Ebola può colpire in tanti modi diversi

L’infermiera spagnola colpita dal virus dell’ebola non mostra più segni della presenza del virus nel sangue. Sintomi di una parziale ripresa dalla malattia, anche se non si può ancora dire con certezza che la paziente sia del tutto guarita. Al di là dei problemi fisici che ancora affliggono l’infermiera – come una brutta infezione ai polmoni – la donna dovrà ancora rimanere sotto osservazione per controllare l’andamento della carica virale ed esser certi che ebola non ricompaia. Ma i risultati dei tre test eseguiti sulla paziente fanno di certo ben sperare, mostrando una riduzione del virus fino a renderlo irrivelabile.

Questo, secondo gli esperti, significa sostanzialmente che la donna – trattata con siero di anticorpi estratti da sopravvissuti al virus e antivirali – ha cominciato a montare una risposta immunitaria tale da rivelare ed eliminare eventuali particelle virali circolanti. Qualcosa che può accadere anche rapidamente in alcune persone, tanto che il virus non riesce neanche a manifestarsi. E tutto questo non fa che sottolineare sia l’estrema eterogeneità con cui ognuno risponde al virus sia quella con cuiebola può colpire (ed uccidere), nonché ricordare che stiamo parlando di un virus conosciuto solo dal 1976 e che finora era comparso per lo più solo in alcuni villaggi rurali africani.
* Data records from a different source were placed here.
/-- Number of entries of a file (Tables 0-5, 4-5). -/
def fileKind (sel : Nat) : Option (Kd × Nat) :=
  match sel with
  | 0 => some (.p, 8) | 1 => some (.j, 8) | 2 => some (.b, 16) | 3 => some (.h, 64)
  | 4 => some (.w, 32) | 5 => some (.tc, 8) | 6 => some (.sr, 20)
  | 8 | 9 | 10 | 11 => some (.ts, 256)
  | _ => none

/-- Reserved MOD bits of a g or k source (R113, R204, R222). -/
def modFail (v : View) (md : Md) (m : BitVec 2) : Nat :=
  match md with
  | .no | .compl => failIf (m != 0) 3
  | .no5 => failIf (m != 0) 5
  | .neg => failIf (m.getLsbD 0 || (m.getLsbD 1 && !v.ty.signed)) 3
  | .absNeg | .half => 0

/-- SUB of a g or k operand (R114, R202). -/
def subFail (v : View) (types : List Ty) (sb : Sb) (s : Nat) : Nat :=
  match sb with
  | .zero => failIf (s != 0) 3
  | .ty => failIf (!types.contains v.ty) 5
  | .rc mx ftz => failIf (s % 8 > mx || (s ≥ 8 && !ftz)) 5
  | .src ts => failIf (!ts.contains (Ty.ofCode s)) 5

/-- Alignment of a register operand (R9, R152). -/
def alignFail (r n : Nat) (isG : Bool) : Nat :=
  failIf (n % r != 0 || (isG && r ≥ 2 && n == 255)) 6

/-- MOD of an operand of another file: bit 12 of a predicate complements, every other bit is reserved (Table 4-4). -/
def fileModFail (m : BitVec 2) (s : BitVec 4) : Nat := failIf (if s == 0 then m.getLsbD 1 else m != 0) 3

/-- A g or k operand where the entry accepts none: bits reserved in any operand come first (R117, log entry 88); SUB of a D field would be a type code. -/
def wrongKind (isD : Bool) (m : BitVec 2) (s : BitVec 4) : Nat := firstFails [failIf (m != 0 || (!isD && s != 0)) 3, 5]

/-- The check that a field fails; `isD`: it is the D field. -/
def fieldFail (v : View) (types : List Ty) (isD : Bool) (s : FSpec) (o : Opd) : Nat :=
  match s with
  | .zero => failIf (!o.isNone) 3
  | .opt mask =>
    match o with
    | .i x => failIf (x.toNat &&& (0x3FFF ^^^ mask) != 0) 3
    | .f m s _ => firstFails [fileModFail m s, failIf (fileKind s.toNat).isNone 4, 5]
    | .g m s _ | .k m s _ => if o.isNone then 0 else wrongKind isD m s
  | .opd _ ks w md sb =>
    if o.isNone && ks.contains .z then 0 else
    match o with
    | .g m s n => if !ks.contains .g then wrongKind isD m s else
        firstFails [modFail v md m, subFail v types sb s.toNat, alignFail (w.regs v) n.toNat true]
    | .k m s n => if !ks.contains .k then wrongKind isD m s else
        firstFails [modFail v md m, subFail v types sb s.toNat, failIf (n.toNat > 63) 5, alignFail (w.regs v) n.toNat false]
    | .i _ => failIf (!ks.contains .i) 5
    | .f m s n =>
      let mf := if isD then failIf (m != 0) 3 else fileModFail m s
      match fileKind s.toNat with
      | none => firstFails [mf, 4]
      | some (kd, lim) => firstFails [mf, failIf (!ks.contains kd || n.toNat ≥ lim) 5]

/-- Values that the entry of an operation does not accept, and reserved bits of its immediates,
beyond what the form says. -/
def extraFail (v : View) : Nat :=
  let o := v.opt
  let im := v.imm
  match v.cls, v.opn with
  | 0, 12 => failIf (match v.d with | .i x => x.toNat > 15 | _ => false) 5        -- R163
  | 0, 13 => failIf (im < 1 || im > 16) 5                                          -- R164
  | 1, 15 => failIf (match v.cOpd with | .i x => x.toNat > 31 | _ => false) 5      -- R169
  | 1, 16 => failIf (v.ty == .b128 && (match v.a with | .g .. => false | _ => true)) 5
  | 2, 4 =>                                                                        -- R171
    let r := v.ty.regs
    firstFails [failIf (bits im 7 0 != 0) 3, alignFail r (bits im 23 16) true, alignFail r (bits im 15 8) true]
  | 3, 0 | 4, 7 => failIf (bits o 13 10 > 5 || !i4.contains (cmpTy o)) 5           -- R176
  | 3, 1 => failIf (bits o 13 10 > 13 || !(cmpTy o == .f32 || cmpTy o == .f16 || cmpTy o == .bf16)) 5
  | 3, 2 => failIf (bits im 31 22 != 0) 3                                          -- R178
  | 3, 6 => failIf (bits im 31 7 != 0) 3                                           -- R180
  | 4, 0 => failIf (bits o 4 2 > 5) 5                                              -- R182
  | 4, 2 | 4, 3 =>                                                                 -- Table 6-10
    let op := bits o 3 0
    let t := v.ty
    failIf (!(if op ≤ 2 then i4.contains t else if op ≤ 5 then bb.contains t
      else if 8 ≤ op && op ≤ 10 then t == .f32 else false)) 5
  | 4, 9 =>                                                                        -- R189
    let w64 := v.a.idx == 4 || v.a.idx == 14
    failIf (v.ty != (if w64 then .b64 else .b32)) 5
  | 4, 10 => failIf (v.d.idx != 19) 5
  | 7, 0 =>                                                                        -- R216
    let isF (t : Ty) := t == .f32 || t == .f16 || t == .bf16
    let st := Ty.ofCode v.a.sub
    let dt := v.ty
    let exact := (!isF dt && !isF st) || (isF st && isF dt && (dt == st || dt == .f32))
    firstFails [failIf (bits o 2 0 > 4) 5, failIf (exact && bits o 2 0 != 0) 5,
      failIf (bits o 3 3 == 1 && !isF dt && !isF st) 5]
  | 7, 1 => firstFails [failIf (bits o 9 5 < 2 || bits o 9 5 > 16) 5, failIf (bits o 12 10 > 2) 5]
  | 7, 2 => firstFails [failIf (bits o 2 0 > 4) 5, failIf (bits o 12 10 > 2) 5]
  | 7, 3 =>                                                                        -- R219
    if bits o 12 10 == 0 then
      firstFails [failIf (bits o 9 5 < 2 || bits o 9 5 > 16) 5, failIf (bits o 4 0 != 0) 5, failIf (!v.bOpd.isNone) 3]
    else firstFails [failIf (bits o 12 10 > 2) 5, failIf (bits o 9 5 != 0) 3, failIf (bits o 2 0 > 4) 5]
  | 7, 4 =>                                                                        -- R220
    if bits o 12 10 == 0 then firstFails [failIf (bits o 9 5 < 1 || bits o 9 5 > 16) 5, failIf (v.ty != .s32) 5]
    else firstFails [failIf (bits o 12 10 > 2) 5, failIf (bits o 9 5 != 0) 3, failIf (v.ty != .b64) 5]
  | 7, 5 => failIf (Ty.ofCode v.a.sub != .f32 && !v.bOpd.isNone) 5                 -- R221
  | 8, 6 => failIf (bits v.d.opt 13 10 > 3) 5                                      -- R252
  | 9, 0 | 9, 1 =>                                                                 -- Table 8-10
    let at_ := match v.b with | .mem _ _ _ _ _ off => bits off.toNat 19 16 | _ => 0
    let t := v.ty
    failIf (!(if at_ ≤ 2 then i4.contains t else if at_ ≤ 5 then bb.contains t
      else if at_ == 6 then v.opn == 0 && bb.contains t
      else if 8 ≤ at_ && at_ ≤ 10 then t == .f32 else false)) 5
  | 9, 4 => failIf (match v.d with | .i x => !(x.toNat ≤ 3 || x.toNat == 7) | _ => false) 5
  | 9, 5 => firstFails [failIf (bits im 26 0 != 0) 3, failIf (bits im 29 27 == 7) 4, failIf (bits im 31 30 == 0) 5]
  | 10, 2 => failIf (v.d == v.cOpd) 5                                              -- Table 9-3
  | 10, 3 =>
    let arm := bits o 2 0 == 0
    firstFails [failIf (bits o 2 0 > 4) 5, failIf (!arm && bits o 7 3 != 0) 3,
      failIf (!arm && (!v.a.isNone || !v.bOpd.isNone)) 3]
  | 10, 6 => failIf (bits o 0 0 == 0 && !v.bOpd.isNone) 3
  | 11, 6 => failIf (match v.bOpd with | .i x => x.toNat < 1 || x.toNat > 256 | _ => false) 5
  | 12, 7 => failIf (im > 4) 5                                                     -- R327
  | 13, 4 =>                                                                       -- Table 11-7
    if bits o 3 3 == 0 then failIf (bits o 6 4 != 0) 5
    else if bits o 6 4 == 0 then failIf (!v.bOpd.isNone) 5
    else failIf (!(2 ≤ bits o 6 4 && bits o 6 4 ≤ 4)) 5
  | 13, 17 => failIf (match v.a with | .i x => x.toNat > 3 | _ => false) 5
  | 13, 19 => failIf (bits o 0 0 == 1 && !v.a.isNone) 3
  | 13, 26 =>
    let op := bits o 1 0
    firstFails [
      failIf (op != 0 && (!v.a.isNone || !v.bOpd.isNone)) 3,
      failIf (op == 0 && (v.a.isNone || v.bOpd.isNone)) 5,
      failIf (op < 2 && !v.d.isNone) 3, failIf (op ≥ 2 && v.d.isNone) 5,
      failIf (op == 3 && bits o 2 2 != 0) 3, failIf ((op == 1 || op == 2) && bits o 5 3 != 0) 3]
  | 14, 2 => failIf (bits o 0 0 == 0 && !v.bOpd.isNone) 3
  | 14, 4 => failIf (match v.a with | .i x => x.toNat > 3 | _ => false) 5
  | 14, 9 => failIf (bits o 0 0 == 1 && !v.a.isNone) 3
  | 15, 63 => failIf (im == 0 || im > 15) 5                                        -- R441
  | _, _ => 0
Per le infezioni da ebola potrebbero di fatto esistere pazienti asintomatici che non sviluppano mai sintomi, non diventano contagiosi e si riprendono di fatto senza sapere di aver avuto la malattia, come racconta il Washington Post. Casi che, secondo gli esperti, presumibilmente hanno poche particelle virali, per poco tempo e che riescono a combattere da soli, eliminandole dal circolo sanguigno e da altri fluidi biologici (e con questo il rischio di contagio). In altri ancora la febbre – uno dei sintomi distintivi della malattia – non compare, mentre alcune volte i pazienti sviluppano una enorme carica virale, tanto che una singola goccia di sangue potrebbe contenere milioni di particelle patogene, uccidendo il paziente. E questo è quello che starebbe accadendo in Africa.

Infatti secondo quanto racconta Peter Jahrling, esperto di ebola per il National Institute of Allergy and Infectious Diseases, i test effettuati sui pazienti africani avrebbero mostrato grosse cariche virali. Questo – malgrado le incertezze sui test stessi – suggerirebbe che il ceppo che si è diffuso in Africa produce un’insolita alta carica virale e che per questo si accumula di più nel sangue, peggiorando i sintomi aumentando il rischio di contagio. Anche se, che le cose in Africa stiano esattamente così, non è certo.

In ogni caso correlare la carica virale con la comparsa dei sintomi e quindi con il rischio contagio non è scontato: in molti casi i sintomi compaiono prima che la carica virale sia elevata, e al momento si possono solo fare delle ipotesi, continua Daniel Bausch, della University. “Pensiamo a una curva a campana a partire dal momento dell’infezione (con il virus a zero), e quindi con aumento della replicazione del virus al top della curva, circa 20 giorni più tardi, quando vi è un elevato livello di virus e la persona è gravemente malata. Forse è intorno all’ottavo/decimo giorno (nel consueto periodo di incubazione), che una persona inizia a diventare sintomatica (e contagiosa, Nda)”.